Top of Data supplied

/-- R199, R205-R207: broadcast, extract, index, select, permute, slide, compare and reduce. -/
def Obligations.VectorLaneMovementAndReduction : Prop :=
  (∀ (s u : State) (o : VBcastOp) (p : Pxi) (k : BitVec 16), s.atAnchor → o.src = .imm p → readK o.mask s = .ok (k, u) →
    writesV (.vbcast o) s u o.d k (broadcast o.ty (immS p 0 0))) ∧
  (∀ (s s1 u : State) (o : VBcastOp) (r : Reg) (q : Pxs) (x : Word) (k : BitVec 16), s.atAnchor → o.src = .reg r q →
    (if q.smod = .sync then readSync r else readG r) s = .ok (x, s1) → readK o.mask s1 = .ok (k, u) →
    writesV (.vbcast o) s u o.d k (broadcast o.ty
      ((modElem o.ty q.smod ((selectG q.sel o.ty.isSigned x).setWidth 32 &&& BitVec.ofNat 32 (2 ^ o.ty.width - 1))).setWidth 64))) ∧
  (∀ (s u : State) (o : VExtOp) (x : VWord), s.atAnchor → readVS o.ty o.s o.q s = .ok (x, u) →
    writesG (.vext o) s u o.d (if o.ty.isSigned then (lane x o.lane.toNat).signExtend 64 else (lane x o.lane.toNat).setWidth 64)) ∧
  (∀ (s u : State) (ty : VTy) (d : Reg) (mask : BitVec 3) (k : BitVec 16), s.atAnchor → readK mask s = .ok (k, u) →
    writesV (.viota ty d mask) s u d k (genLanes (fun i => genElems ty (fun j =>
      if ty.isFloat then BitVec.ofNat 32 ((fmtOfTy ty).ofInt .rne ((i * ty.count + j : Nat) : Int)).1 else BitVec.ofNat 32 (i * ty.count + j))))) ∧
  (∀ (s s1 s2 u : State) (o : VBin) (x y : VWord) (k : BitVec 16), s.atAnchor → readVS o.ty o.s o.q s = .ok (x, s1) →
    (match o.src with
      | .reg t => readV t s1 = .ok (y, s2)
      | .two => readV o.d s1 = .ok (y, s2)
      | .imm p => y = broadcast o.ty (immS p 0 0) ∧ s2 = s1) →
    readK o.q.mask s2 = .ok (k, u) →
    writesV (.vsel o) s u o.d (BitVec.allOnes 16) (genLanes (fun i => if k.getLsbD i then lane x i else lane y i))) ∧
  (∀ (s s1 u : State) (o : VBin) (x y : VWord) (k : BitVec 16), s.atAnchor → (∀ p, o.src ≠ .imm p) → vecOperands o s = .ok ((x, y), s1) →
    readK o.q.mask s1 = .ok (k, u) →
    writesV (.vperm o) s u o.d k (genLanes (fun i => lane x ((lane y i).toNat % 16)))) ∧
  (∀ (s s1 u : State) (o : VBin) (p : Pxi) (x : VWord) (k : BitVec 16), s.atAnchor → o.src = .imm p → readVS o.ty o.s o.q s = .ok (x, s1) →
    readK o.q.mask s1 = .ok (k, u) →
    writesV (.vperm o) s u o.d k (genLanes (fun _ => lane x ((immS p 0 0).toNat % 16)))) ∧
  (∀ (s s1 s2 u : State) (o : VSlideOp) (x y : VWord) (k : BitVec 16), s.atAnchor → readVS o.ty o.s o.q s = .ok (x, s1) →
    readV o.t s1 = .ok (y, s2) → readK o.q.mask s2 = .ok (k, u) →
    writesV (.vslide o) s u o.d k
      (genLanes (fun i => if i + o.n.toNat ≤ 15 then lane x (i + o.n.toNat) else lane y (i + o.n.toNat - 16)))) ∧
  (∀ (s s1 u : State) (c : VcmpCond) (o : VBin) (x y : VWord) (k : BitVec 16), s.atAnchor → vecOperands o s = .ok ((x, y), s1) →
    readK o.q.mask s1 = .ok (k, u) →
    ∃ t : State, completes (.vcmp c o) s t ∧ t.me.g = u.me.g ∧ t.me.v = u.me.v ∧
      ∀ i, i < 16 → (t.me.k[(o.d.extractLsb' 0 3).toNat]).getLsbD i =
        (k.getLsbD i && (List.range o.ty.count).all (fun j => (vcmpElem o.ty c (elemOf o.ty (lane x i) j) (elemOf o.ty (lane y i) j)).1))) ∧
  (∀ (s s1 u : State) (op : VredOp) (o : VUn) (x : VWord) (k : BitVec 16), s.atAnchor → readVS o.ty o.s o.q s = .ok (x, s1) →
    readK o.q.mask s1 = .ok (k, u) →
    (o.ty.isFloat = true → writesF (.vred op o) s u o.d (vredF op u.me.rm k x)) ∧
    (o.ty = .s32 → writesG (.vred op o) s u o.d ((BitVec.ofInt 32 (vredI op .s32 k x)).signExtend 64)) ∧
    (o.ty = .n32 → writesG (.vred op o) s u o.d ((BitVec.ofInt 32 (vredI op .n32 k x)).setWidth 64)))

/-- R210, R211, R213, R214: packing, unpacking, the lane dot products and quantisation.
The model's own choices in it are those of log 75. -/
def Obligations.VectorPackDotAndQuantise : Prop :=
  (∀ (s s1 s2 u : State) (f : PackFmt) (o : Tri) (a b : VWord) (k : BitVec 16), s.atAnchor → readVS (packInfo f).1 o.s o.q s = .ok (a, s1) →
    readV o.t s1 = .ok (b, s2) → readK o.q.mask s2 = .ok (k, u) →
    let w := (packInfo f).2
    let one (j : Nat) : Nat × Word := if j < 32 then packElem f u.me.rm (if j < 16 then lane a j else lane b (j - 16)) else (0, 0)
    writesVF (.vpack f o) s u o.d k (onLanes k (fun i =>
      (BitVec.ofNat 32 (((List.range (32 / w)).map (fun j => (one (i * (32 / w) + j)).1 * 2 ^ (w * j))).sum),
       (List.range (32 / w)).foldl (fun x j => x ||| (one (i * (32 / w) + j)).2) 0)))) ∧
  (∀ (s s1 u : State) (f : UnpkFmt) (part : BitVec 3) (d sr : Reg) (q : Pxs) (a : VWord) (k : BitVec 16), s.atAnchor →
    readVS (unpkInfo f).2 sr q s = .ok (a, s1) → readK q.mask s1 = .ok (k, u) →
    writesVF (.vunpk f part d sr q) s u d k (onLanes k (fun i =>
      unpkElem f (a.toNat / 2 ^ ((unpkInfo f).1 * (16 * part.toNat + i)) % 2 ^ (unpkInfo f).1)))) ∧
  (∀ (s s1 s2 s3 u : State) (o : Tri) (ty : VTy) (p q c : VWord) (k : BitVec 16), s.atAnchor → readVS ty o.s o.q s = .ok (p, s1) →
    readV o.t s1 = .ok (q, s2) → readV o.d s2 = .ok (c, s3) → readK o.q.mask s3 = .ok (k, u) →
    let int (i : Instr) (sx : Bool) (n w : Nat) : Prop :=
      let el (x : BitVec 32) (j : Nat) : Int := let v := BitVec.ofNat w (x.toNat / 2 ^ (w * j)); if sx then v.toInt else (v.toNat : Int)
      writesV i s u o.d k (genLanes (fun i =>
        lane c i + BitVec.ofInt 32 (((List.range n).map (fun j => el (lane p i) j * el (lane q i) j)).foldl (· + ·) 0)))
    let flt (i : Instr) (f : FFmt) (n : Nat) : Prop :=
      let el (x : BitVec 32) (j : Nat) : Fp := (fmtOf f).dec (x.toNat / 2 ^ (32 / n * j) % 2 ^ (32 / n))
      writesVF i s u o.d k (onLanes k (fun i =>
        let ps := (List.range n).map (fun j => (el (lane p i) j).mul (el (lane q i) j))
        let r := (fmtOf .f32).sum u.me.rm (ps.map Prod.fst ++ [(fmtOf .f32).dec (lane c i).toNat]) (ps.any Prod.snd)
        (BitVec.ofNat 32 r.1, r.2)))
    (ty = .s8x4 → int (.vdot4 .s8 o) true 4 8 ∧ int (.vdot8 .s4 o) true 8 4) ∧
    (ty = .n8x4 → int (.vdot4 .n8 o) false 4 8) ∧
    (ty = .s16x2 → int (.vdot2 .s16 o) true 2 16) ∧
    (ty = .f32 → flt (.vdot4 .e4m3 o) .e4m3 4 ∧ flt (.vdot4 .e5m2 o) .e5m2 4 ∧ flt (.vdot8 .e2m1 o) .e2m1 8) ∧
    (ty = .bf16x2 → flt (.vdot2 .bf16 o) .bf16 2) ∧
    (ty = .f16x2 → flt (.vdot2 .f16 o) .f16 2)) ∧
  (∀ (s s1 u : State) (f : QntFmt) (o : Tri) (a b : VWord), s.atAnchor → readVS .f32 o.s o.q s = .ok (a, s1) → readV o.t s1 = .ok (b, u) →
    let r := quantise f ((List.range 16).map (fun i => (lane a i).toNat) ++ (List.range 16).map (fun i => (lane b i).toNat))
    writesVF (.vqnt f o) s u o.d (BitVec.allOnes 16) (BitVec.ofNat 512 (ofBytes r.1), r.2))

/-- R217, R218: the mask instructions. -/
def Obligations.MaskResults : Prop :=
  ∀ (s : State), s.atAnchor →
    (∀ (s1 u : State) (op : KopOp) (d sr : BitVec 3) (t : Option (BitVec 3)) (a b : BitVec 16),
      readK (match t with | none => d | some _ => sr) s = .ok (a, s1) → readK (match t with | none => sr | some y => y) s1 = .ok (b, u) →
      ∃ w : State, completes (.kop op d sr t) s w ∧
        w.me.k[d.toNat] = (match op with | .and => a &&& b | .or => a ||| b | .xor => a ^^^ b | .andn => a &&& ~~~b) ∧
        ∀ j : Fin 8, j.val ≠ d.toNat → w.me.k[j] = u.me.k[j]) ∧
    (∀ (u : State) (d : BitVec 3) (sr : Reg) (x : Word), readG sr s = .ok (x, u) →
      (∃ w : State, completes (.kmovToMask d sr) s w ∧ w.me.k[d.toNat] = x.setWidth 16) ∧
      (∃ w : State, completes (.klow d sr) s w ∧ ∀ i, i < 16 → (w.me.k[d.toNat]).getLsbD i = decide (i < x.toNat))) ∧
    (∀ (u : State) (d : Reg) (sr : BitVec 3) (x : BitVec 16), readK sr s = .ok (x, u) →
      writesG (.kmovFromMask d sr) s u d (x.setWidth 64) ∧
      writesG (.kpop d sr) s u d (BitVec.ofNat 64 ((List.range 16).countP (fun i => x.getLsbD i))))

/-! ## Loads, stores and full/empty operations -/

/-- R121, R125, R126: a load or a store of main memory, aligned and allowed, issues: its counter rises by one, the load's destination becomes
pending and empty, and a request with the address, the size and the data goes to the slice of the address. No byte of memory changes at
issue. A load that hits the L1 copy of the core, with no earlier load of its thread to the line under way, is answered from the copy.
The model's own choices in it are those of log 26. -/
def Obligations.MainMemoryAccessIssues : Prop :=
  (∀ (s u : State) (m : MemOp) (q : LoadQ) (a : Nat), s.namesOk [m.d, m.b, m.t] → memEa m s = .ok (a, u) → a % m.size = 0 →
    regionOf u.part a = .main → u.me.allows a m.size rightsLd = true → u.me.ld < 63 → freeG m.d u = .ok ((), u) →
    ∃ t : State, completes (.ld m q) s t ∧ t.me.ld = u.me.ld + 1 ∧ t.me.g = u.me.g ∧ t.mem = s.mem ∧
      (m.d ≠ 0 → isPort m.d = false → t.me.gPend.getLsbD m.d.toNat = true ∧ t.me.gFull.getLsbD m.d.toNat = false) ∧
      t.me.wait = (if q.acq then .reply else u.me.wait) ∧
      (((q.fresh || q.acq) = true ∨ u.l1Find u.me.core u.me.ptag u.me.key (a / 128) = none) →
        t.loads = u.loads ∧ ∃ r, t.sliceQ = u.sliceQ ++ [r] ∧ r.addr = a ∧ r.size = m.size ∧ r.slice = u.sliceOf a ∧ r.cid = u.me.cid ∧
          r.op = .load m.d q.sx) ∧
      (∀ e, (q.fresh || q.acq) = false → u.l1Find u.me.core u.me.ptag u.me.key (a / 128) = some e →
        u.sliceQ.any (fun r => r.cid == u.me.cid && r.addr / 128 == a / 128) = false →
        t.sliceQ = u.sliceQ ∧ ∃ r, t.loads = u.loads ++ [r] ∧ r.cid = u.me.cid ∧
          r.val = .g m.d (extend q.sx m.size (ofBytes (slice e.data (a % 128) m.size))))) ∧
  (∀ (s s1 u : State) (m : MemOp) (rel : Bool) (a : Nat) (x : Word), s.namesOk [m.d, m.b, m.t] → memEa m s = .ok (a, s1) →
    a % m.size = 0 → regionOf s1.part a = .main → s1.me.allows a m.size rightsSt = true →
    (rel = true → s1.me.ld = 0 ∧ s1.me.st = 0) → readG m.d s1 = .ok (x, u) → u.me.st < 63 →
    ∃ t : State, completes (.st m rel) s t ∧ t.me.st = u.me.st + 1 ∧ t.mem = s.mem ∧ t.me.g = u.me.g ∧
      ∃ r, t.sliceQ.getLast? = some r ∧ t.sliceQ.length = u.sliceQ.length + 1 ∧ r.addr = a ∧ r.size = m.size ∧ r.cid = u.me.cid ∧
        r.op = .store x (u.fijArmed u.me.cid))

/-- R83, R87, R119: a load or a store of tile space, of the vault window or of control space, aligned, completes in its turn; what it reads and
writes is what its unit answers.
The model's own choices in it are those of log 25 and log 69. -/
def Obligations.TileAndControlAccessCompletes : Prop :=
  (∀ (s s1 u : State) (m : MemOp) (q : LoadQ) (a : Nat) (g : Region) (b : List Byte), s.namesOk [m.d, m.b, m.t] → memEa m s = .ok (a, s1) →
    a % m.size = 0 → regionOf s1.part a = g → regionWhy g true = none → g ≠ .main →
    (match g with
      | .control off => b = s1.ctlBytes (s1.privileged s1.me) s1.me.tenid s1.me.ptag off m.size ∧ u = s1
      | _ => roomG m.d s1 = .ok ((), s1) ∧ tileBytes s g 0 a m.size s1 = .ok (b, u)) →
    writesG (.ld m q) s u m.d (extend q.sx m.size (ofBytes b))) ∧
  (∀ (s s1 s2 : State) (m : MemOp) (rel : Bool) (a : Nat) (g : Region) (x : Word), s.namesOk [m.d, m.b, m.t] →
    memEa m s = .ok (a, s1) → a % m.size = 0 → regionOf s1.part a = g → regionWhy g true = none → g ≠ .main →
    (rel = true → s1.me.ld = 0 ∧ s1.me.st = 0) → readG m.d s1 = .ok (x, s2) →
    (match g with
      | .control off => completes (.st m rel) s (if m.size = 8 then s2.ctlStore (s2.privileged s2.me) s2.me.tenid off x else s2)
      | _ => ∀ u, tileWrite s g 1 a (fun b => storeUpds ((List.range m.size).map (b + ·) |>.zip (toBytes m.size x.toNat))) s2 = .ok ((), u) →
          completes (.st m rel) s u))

Bottom of Data supplied

Problem to work on –
Restate word for word the lines of the data above, starting at the line containing "(∀ (s s1 u : State) (op" and ending at the line containing "def Obligations.VectorPackDotAndQuantise : Prop", both included, and nothing more.

Response area –
  (∀ (s s1 u : State) (op : VredOp) (o : VUn) (x : VWord) (k : BitVec 16), s.atAnchor → readVS o.ty o.s o.q s = .ok (x, s1) →
    readK o.q.mask s1 = .ok (k, u) →
    (o.ty.isFloat = true → writesF (.vred op o) s u o.d (vredF op u.me.rm k x)) ∧
    (o.ty = .s32 → writesG (.vred op o) s u o.d ((BitVec.ofInt 32 (vredI op .s32 k x)).signExtend 64)) ∧
    (o.ty = .n32 → writesG (.vred op o) s u o.d ((BitVec.ofInt 32 (vredI op .n32 k x)).setWidth 64)))

/-- R210, R211, R213, R214: packing, unpacking, the lane dot products and quantisation.
The model's own choices in it are those of log 75. -/
def Obligations.VectorPackDotAndQuantise : Prop :=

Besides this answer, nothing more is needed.